Well, after a lot of playing around with the test data, I came up with the following code.
It basically just loads all of the data into a simple array. Next, we would need to create a parsing routine.
That routine would be a simple “for” clause that would go down thru the individual lines and pull the data you
need for each question. Since most of the questions start with a page number, we can break down the total
page into separate questions using “PAGE:” as a hint of where to start. Then, you would have to look for
questions and then the answers. And, of course the ID: to capture the id number.
Here is the starting point. It assumes that the file is a text file. I took your PDF sample and copied the 3 pages of data and placed this into a text file. I called it test.txt. Next, I used this code in the same folder as the text file. It just lists the live data from the test data. If you look at the output of this, you will understand where I am heading with this code. You would have to loop thru the $lines array and pull your data as needed. So, if the line starts with A. or C. , then they are answers. You can test these lines using PHP string functions.

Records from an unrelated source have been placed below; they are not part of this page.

/-- Text cut into text records of at most 240 bytes that end on character boundaries (R281). -/
def textCuts : Nat → List Byte → List (List Byte)
  | 0, _ => []
  | _ + 1, [] => []
  | fuel + 1, bs =>
    let n := if bs.length ≤ 240 then bs.length
      else ((unitsOf (bs.take 240)).filter (fun u => u.kind ≠ .cut)).foldl (fun k u => k + u.bytes.length) 0
    let n := if n = 0 then min 240 bs.length else n
    bs.take n :: textCuts fuel (bs.drop n)

structure DetokDesc where
  slot : Nat
  stream : Nat
  count : Nat
  base : Nat
  stop : Nat
  out : Nat
  incl : Bool
  deriving DecidableEq, Repr

def detokOf (b : List Byte) : DetokDesc :=
  ⟨fld b 0 2, fld b 2 2, fld b 4 4, fld b 8 8, fld b 0x10 8, fld b 0x18 8, bit (fld b 0x20 1) 0⟩

/-- Everything a DETOKENIZE writes, and the text it emits. `stats`: tokens consumed, bytes emitted, stops, substitutions. -/
def detokWork (x : Run) (d : DetokDesc) (ptr version : Nat) (entry : Option Nat) : Except (Nat × Nat) (Out × List Byte) :=
  let old : Except MemErr (List Byte) := match entry with | some a => x.rdOf 0 a 128 | none => .ok Strain.start.bytes
  match x.chk 0 ptr 64, old, x.rdOf 0 d.base (4 * d.count), readStops (x.rdOf 0) d.stop with
  | .error e, _, _, _ | _, .error e, _, _ | _, _, .error e, _ => .error (memFail e)
  | _, _, _, .error e => .error e
  | .ok hd, .ok o, .ok tb, .ok stops =>
    let st := strainOf o
    let toks := (List.range d.count).map (fun i => fld tb (4 * i) 4)
    let init : Strained := ⟨st, [], 0, 0, 0, 0, false⟩
    let run : Except (Nat × Nat) Strained :=
      if st.stopped then .ok init
      else match strainAll (trieOf hd) (x.chk 0) stops d.incl toks init with
        | .error e => .error e
        | .ok y => .ok (if d.stream = 0xFFFF || d.count = 0 then y.flush else y)
    match run with
    | .error e => .error e
    | .ok y =>
      let fin := { y.st with tokens := y.st.tokens + y.consumed, bytesOut := y.st.bytesOut + y.text.length }
      let outp := if d.out = 0 then []
        else [(⟨0, d.out, leBytes 4 y.text.length ++ leBytes 4 y.consumed ++ [BitVec.ofNat 8 fin.stopIndex, BitVec.ofNat 8 (b2n fin.stopped)]
          ++ leBytes 6 0 ++ y.text⟩ : Piece)]
      let ent := match entry with
        | some a => if st.stopped then [] else [(⟨0, a, fin.bytes⟩ : Piece)]
        | none => []
      .ok (⟨outp ++ ent, y.consumed, (if y.bad = 0 then 0 else 8) + (if y.replaced = 0 then 0 else 16),
        c32 y.consumed ++ c32 y.text.length ++ c32 y.replaced ++ c32 y.bad ++ c32 fin.held.length ++ leBytes 4 fin.stopIndex
          ++ c32 y.silent ++ leBytes 4 version,
        [y.consumed, y.text.length, b2n y.stop, y.replaced]⟩, y.text)

/-! ### Grammar masks (R282 to R284) -/

structure Grammar where
  ends : List Nat
  states : Nat
  vocab : Nat
  start : Nat
  runs : Nat
  stateBase : Nat
  runBase : Nat
  deriving DecidableEq, Repr

def grammarOf (b : List Byte) : Grammar :=
  ⟨(List.range (min 4 (fld b 2 1))).map (fun i => fld b (0x28 + 4 * i) 4 % 2 ^ 20), fld b 4 4, fld b 8 4, fld b 0xC 2, fld b 0x10 4,
    fld b 0x18 8, fld b 0x20 8⟩

/-- The first header field of an automaton image that breaks the layout (R265, R282). -/
def grammarBad (b : List Byte) : Option Nat :=
  let n := fld b 2 1
  let fields : List (Nat × Bool) :=
    [((0, decide (fld b 0 2 ≠ 1)) : Nat × Bool), (2, decide (4 < n)), (4, fld b 4 4 = 0 || decide (65536 < fld b 4 4)),
      (0xC, decide (fld b 4 4 ≤ fld b 0xC 2)), (0x10, fld b 0x10 4 = 0 || decide (2 ^ 24 < fld b 0x10 4))]
      ++ (List.range (min 4 n)).map (fun i => ((0x28 + 4 * i, decide (fld b 8 4 ≤ fld b (0x28 + 4 * i) 4 % 2 ^ 20)) : Nat × Bool))
  (fields.find? (·.2)).map (·.1)

/-- The state that no token leaves (R283). -/
def deadState : Nat := 0xFFFFFFFF

/-- A run: first and last token, target. -/
structure GRun where
  first : Nat
  last : Nat
  target : Nat
  deriving DecidableEq, Repr

/-- How a state reads: dead; malformed, with the INFO of MALFORMED and how many run records were read; or its runs and ACCEPT. -/
inductive GState where
  | dead
  | malformed (run read : Nat)
  | ok (runs : List GRun) (accept : Bool)
  deriving DecidableEq, Repr

/-- Runs read in order from index i; the first that breaks R282 decides. -/
def readRuns (rd : Reader) (g : Grammar) : Nat → Nat → Nat → List GRun → Except MemErr (Sum Nat (List GRun))
  | 0, _, _, l => .ok (.inr l.reverse)
  | n + 1, i, lo, l =>
    if g.runs ≤ i then .ok (.inl i)
    else match rd (g.runBase + 8 * i) 8 with
      | .error e => .error e
      | .ok b =>
        let v := leNat b
        let r : GRun := ⟨bits v 19 0, bits v 39 20, bits v 55 40⟩
        if r.first < lo || r.last < r.first || g.vocab ≤ r.last || g.states ≤ r.target then .ok (.inl i)
        else readRuns rd g n (i + 1) (r.last + 1) (r :: l)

So, here is a start for you:
[php]
<?PHP
// Load entire file into an array (called $lines)
$fd = fopen ("test.txt", "r");
while (!feof ($fd))
{
$buffer = fgets($fd, 4096);
$lines[] = $buffer;
}
fclose ($fd);
// Loop through our array...
foreach($lines as $line)
{
echo($line)."
"; // just display the lines for now... (replace this with parsing code)
}
?>
[/php]
I know this is not a solution, but, it starts you off. It gets the data into a more useable form.
If you need help with the parsing code, let us know…